Task item:
The answer is a stretch of the material below, returned exactly: the line containing "hmet hmram hx1)))))", the line containing "hrtc k0)) k0)) h)", and all lines between.
━━ Supplied entries ━━
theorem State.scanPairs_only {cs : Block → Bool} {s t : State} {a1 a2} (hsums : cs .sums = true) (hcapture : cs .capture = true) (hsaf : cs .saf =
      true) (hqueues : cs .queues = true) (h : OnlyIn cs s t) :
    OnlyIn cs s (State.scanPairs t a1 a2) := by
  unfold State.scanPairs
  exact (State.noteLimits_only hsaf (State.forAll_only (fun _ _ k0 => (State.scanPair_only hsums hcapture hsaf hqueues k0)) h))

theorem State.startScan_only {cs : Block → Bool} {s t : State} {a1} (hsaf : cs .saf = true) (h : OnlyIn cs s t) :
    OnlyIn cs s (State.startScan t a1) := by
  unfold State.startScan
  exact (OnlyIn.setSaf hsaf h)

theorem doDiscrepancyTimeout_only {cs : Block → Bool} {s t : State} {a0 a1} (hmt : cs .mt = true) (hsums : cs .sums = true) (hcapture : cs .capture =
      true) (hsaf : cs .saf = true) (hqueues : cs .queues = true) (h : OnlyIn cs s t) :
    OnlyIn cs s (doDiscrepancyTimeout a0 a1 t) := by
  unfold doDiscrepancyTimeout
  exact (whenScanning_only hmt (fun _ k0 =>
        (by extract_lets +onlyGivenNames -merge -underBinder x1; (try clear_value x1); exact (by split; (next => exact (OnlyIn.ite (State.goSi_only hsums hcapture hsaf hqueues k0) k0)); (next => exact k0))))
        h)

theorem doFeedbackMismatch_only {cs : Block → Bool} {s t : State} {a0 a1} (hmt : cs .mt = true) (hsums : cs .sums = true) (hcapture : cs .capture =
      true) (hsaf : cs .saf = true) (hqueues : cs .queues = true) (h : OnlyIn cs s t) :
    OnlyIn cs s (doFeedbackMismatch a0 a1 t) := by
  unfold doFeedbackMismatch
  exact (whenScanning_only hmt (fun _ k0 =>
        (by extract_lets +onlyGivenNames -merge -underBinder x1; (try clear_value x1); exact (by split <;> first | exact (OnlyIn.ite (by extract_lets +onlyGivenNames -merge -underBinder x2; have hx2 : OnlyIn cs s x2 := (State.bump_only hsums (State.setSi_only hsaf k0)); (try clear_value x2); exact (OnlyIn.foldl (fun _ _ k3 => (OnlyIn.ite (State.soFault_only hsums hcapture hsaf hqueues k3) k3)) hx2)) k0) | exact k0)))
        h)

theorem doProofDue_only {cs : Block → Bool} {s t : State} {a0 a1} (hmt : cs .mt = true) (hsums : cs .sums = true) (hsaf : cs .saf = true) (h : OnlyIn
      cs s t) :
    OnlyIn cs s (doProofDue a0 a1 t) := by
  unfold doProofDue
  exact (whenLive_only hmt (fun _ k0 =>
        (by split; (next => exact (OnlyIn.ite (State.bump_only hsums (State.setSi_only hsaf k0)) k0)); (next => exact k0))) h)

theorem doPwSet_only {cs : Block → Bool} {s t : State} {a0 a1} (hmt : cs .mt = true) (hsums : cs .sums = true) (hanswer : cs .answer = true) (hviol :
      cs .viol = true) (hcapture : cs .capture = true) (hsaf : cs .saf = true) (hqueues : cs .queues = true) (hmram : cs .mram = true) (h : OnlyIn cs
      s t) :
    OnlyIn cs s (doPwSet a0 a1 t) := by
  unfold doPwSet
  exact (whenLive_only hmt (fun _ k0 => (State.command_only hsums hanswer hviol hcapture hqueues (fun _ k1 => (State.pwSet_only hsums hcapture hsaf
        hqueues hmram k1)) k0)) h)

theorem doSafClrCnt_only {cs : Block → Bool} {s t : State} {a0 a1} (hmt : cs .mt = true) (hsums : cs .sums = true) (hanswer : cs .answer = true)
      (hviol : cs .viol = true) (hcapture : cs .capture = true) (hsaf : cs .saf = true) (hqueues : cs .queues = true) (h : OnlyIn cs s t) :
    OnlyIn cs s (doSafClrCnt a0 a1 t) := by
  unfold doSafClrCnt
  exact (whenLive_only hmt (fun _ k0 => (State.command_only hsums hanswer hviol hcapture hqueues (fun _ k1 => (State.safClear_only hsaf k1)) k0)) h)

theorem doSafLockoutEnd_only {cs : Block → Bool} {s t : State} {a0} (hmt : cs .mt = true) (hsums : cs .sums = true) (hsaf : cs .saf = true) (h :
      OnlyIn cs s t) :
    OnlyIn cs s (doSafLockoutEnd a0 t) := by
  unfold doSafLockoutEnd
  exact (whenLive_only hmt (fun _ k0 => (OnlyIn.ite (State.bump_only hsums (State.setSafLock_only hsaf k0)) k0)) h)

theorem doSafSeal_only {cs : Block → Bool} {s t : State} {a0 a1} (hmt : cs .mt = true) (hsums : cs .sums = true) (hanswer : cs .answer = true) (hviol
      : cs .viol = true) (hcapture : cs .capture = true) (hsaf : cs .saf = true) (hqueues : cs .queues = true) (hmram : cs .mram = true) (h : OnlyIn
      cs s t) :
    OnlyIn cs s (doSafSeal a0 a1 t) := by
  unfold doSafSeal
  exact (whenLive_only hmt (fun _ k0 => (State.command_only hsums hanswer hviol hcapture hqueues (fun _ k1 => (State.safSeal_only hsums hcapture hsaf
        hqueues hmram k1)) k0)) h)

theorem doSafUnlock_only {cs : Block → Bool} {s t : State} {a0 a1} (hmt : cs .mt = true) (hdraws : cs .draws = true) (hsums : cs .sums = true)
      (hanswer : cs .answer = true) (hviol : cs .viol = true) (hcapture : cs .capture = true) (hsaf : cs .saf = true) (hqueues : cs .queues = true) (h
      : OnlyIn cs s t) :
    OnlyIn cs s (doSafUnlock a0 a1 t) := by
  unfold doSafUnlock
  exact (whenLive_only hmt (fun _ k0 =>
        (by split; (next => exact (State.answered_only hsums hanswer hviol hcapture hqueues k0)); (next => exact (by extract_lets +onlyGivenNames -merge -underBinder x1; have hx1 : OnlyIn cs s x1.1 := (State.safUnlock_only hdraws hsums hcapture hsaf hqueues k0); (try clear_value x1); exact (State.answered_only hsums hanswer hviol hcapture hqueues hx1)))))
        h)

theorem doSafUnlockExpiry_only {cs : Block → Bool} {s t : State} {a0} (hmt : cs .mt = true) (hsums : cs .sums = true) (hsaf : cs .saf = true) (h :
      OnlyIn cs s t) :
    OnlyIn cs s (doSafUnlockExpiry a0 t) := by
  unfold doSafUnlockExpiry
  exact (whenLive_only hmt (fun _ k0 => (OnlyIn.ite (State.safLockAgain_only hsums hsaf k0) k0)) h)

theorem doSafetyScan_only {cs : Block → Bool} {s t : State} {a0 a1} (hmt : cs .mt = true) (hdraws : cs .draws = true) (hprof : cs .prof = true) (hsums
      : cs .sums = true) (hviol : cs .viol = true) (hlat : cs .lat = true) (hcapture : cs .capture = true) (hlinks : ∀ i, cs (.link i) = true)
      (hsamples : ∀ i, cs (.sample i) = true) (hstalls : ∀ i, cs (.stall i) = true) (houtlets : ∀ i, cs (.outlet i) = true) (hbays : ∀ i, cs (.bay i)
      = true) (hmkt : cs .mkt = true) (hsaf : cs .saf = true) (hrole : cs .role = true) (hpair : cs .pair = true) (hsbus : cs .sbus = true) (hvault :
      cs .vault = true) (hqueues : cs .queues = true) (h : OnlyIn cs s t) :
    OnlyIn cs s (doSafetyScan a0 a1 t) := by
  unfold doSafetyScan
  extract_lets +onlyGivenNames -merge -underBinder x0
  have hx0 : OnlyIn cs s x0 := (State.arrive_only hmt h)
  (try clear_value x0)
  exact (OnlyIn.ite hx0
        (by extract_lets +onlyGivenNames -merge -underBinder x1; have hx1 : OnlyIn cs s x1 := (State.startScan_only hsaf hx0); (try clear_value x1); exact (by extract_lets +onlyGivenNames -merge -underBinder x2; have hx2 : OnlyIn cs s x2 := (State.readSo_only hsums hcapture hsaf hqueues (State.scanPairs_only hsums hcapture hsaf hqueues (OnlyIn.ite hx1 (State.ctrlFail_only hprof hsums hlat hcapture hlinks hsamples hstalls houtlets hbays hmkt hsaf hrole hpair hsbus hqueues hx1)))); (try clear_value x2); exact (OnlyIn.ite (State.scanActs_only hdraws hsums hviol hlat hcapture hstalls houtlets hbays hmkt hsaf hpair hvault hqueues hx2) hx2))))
━━━
━━ Supplied entries ━━
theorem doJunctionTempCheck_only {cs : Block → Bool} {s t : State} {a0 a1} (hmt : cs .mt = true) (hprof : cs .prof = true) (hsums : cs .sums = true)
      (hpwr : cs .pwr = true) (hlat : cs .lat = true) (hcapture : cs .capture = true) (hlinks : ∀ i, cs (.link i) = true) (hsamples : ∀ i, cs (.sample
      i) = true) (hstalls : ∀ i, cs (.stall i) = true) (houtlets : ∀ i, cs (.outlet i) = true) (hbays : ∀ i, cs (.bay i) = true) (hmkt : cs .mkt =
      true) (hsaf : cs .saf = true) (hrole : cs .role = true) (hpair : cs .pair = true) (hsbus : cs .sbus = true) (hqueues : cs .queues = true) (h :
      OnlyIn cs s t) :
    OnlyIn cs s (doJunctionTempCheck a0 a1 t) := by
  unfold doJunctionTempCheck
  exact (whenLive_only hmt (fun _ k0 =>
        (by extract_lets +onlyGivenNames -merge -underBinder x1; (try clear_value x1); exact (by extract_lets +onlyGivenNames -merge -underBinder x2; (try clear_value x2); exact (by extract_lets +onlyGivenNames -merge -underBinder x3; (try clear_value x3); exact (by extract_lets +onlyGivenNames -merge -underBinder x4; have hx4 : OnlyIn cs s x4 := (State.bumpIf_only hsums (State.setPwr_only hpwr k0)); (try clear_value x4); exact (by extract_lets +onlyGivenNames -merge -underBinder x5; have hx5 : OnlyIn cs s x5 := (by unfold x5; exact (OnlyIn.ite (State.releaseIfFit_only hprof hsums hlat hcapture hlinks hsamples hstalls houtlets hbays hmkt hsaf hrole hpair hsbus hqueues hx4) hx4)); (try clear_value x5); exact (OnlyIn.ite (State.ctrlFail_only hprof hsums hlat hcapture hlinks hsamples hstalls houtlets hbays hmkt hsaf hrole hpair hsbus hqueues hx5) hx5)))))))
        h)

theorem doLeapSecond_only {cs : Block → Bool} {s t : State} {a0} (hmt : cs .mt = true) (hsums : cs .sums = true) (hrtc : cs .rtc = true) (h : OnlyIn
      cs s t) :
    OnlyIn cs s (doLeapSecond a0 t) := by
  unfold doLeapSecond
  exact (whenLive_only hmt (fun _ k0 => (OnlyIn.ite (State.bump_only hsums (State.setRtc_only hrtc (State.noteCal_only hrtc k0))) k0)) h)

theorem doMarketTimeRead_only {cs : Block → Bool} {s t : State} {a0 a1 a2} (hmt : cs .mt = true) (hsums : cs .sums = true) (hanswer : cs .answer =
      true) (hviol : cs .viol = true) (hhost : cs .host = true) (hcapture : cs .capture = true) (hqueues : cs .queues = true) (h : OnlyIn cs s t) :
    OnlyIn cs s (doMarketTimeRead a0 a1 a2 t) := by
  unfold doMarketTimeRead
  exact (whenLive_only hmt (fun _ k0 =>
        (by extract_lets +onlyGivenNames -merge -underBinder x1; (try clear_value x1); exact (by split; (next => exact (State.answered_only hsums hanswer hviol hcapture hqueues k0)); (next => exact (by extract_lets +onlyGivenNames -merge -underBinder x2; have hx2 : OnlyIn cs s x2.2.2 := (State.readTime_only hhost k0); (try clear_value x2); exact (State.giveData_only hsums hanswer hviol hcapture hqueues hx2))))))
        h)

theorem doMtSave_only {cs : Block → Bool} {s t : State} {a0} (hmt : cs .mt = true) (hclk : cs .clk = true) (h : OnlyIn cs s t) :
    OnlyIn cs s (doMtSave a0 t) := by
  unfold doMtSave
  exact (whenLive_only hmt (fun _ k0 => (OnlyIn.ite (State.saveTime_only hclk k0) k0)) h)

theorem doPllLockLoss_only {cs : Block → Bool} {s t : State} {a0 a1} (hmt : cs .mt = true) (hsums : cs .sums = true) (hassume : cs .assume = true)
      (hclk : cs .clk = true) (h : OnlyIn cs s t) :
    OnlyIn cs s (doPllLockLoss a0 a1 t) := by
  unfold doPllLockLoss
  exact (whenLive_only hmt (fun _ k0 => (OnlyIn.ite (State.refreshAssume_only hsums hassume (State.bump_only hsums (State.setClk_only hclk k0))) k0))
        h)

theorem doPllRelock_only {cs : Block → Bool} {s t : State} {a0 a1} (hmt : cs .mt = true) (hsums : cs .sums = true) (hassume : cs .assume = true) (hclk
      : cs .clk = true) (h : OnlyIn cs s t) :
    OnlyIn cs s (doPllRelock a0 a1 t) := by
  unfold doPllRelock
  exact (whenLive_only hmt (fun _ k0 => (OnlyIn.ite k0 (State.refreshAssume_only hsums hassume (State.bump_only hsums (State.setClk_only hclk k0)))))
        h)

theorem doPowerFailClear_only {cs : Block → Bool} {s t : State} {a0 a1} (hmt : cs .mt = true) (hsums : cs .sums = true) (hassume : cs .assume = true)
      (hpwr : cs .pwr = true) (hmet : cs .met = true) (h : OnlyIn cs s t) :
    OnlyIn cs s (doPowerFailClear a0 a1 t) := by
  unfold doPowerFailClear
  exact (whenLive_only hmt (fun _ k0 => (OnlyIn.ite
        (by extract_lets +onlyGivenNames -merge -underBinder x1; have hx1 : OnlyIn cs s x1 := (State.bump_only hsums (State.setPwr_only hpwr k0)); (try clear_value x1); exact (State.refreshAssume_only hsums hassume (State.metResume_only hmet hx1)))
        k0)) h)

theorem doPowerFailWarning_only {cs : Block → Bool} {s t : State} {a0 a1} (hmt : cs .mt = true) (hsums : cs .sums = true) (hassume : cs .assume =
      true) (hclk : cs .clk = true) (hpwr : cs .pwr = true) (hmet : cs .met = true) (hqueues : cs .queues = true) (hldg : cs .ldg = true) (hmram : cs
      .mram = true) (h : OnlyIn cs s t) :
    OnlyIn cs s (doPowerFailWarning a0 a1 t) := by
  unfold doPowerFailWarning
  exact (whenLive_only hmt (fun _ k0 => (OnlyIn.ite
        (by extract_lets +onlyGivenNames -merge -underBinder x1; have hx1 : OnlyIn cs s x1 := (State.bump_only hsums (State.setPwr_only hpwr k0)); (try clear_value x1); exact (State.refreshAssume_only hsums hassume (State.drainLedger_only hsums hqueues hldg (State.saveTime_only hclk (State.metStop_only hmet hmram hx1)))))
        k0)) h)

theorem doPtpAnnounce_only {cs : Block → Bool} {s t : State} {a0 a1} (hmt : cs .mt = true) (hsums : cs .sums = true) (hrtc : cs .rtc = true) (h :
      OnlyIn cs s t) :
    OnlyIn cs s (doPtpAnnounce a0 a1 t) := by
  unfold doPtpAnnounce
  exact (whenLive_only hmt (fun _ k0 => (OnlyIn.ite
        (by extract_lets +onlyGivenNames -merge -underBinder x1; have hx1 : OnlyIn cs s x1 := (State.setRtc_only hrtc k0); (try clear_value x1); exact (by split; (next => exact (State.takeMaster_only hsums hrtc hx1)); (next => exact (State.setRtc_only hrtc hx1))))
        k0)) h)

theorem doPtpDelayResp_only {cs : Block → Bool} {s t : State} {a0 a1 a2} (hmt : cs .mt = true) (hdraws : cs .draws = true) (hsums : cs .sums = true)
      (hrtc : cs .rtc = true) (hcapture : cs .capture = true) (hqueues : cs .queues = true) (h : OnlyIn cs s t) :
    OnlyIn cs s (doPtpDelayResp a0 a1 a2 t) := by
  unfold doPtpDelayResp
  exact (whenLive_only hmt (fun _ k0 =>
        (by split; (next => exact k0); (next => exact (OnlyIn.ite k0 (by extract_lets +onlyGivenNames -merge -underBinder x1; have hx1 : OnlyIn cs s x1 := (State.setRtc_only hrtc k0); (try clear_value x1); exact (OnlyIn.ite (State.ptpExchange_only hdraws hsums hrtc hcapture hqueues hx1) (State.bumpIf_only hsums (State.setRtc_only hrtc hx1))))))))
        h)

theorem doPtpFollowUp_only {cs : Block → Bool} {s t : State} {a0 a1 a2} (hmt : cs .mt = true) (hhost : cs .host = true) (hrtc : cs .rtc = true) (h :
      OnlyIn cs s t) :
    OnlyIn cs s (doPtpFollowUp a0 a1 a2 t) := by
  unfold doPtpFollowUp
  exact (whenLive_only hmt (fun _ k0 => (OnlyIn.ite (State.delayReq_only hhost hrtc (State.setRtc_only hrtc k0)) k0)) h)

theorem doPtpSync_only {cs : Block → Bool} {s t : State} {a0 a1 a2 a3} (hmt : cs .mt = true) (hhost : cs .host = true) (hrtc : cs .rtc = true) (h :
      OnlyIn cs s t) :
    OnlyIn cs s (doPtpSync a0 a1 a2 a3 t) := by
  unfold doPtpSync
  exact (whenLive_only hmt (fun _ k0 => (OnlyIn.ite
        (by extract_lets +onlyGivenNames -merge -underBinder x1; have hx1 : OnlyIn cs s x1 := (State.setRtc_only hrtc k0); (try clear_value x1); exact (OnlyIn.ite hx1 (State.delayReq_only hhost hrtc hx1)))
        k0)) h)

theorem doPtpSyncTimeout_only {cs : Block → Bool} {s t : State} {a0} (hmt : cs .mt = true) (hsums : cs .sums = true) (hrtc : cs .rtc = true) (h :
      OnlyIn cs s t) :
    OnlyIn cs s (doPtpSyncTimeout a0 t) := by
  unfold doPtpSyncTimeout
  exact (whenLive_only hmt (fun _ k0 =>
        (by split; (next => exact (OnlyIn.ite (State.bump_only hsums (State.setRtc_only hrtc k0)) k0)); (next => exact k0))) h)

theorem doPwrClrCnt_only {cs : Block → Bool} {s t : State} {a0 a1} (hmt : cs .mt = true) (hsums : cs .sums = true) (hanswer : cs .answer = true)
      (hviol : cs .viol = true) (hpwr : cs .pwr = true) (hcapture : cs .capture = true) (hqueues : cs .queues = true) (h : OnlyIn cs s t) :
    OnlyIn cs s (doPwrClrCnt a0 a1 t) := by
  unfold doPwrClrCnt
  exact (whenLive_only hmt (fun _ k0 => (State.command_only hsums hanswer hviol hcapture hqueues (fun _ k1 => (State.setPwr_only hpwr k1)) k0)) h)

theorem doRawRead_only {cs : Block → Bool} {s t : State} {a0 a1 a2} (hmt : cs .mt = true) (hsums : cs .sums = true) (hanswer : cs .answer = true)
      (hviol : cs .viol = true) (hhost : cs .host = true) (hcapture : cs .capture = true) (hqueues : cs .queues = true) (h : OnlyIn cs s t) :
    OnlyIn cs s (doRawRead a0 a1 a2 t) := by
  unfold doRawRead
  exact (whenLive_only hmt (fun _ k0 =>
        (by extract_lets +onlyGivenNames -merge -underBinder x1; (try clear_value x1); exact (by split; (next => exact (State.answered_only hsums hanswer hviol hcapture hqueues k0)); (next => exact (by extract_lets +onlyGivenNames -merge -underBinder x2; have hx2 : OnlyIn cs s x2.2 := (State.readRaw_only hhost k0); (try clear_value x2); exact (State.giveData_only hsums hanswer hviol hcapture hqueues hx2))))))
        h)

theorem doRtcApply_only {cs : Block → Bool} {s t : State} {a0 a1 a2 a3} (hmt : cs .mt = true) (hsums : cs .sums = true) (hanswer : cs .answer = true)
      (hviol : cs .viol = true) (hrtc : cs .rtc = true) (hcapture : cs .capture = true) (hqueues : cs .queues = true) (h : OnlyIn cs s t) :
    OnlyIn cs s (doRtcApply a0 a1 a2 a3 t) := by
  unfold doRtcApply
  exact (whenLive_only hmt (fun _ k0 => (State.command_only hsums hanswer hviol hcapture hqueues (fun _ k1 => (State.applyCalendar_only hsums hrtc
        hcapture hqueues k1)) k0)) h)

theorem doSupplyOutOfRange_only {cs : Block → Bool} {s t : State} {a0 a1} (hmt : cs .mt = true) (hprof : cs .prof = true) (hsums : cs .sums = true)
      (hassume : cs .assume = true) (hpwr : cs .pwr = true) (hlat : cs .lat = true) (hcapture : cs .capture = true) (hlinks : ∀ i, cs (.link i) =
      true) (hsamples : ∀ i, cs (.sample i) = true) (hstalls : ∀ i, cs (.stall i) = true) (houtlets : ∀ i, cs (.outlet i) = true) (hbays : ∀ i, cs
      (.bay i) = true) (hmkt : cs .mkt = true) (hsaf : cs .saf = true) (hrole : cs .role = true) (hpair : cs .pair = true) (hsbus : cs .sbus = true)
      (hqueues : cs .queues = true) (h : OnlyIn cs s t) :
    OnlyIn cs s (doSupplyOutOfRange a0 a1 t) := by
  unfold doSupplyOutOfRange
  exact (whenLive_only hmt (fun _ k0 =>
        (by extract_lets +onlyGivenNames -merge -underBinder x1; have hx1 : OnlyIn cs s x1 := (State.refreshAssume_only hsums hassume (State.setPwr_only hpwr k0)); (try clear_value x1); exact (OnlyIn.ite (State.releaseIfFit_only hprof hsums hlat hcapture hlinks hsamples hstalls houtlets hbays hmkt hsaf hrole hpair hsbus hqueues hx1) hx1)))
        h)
━━━
Expected answer:
        (by extract_lets +onlyGivenNames -merge -underBinder x1; have hx1 : OnlyIn cs s x1 := (State.bump_only hsums (State.setPwr_only hpwr k0)); (try clear_value x1); exact (State.refreshAssume_only hsums hassume (State.drainLedger_only hsums hqueues hldg (State.saveTime_only hclk (State.metStop_only hmet hmram hx1)))))
        k0)) h)

theorem doPtpAnnounce_only {cs : Block → Bool} {s t : State} {a0 a1} (hmt : cs .mt = true) (hsums : cs .sums = true) (hrtc : cs .rtc = true) (h :
      OnlyIn cs s t) :
    OnlyIn cs s (doPtpAnnounce a0 a1 t) := by
  unfold doPtpAnnounce
  exact (whenLive_only hmt (fun _ k0 => (OnlyIn.ite
        (by extract_lets +onlyGivenNames -merge -underBinder x1; have hx1 : OnlyIn cs s x1 := (State.setRtc_only hrtc k0); (try clear_value x1); exact (by split; (next => exact (State.takeMaster_only hsums hrtc hx1)); (next => exact (State.setRtc_only hrtc hx1))))
        k0)) h)

theorem doPtpDelayResp_only {cs : Block → Bool} {s t : State} {a0 a1 a2} (hmt : cs .mt = true) (hdraws : cs .draws = true) (hsums : cs .sums = true)
      (hrtc : cs .rtc = true) (hcapture : cs .capture = true) (hqueues : cs .queues = true) (h : OnlyIn cs s t) :
    OnlyIn cs s (doPtpDelayResp a0 a1 a2 t) := by
  unfold doPtpDelayResp
  exact (whenLive_only hmt (fun _ k0 =>
        (by split; (next => exact k0); (next => exact (OnlyIn.ite k0 (by extract_lets +onlyGivenNames -merge -underBinder x1; have hx1 : OnlyIn cs s x1 := (State.setRtc_only hrtc k0); (try clear_value x1); exact (OnlyIn.ite (State.ptpExchange_only hdraws hsums hrtc hcapture hqueues hx1) (State.bumpIf_only hsums (State.setRtc_only hrtc hx1))))))))
        h)

theorem doPtpFollowUp_only {cs : Block → Bool} {s t : State} {a0 a1 a2} (hmt : cs .mt = true) (hhost : cs .host = true) (hrtc : cs .rtc = true) (h :
      OnlyIn cs s t) :
    OnlyIn cs s (doPtpFollowUp a0 a1 a2 t) := by
  unfold doPtpFollowUp
  exact (whenLive_only hmt (fun _ k0 => (OnlyIn.ite (State.delayReq_only hhost hrtc (State.setRtc_only hrtc k0)) k0)) h)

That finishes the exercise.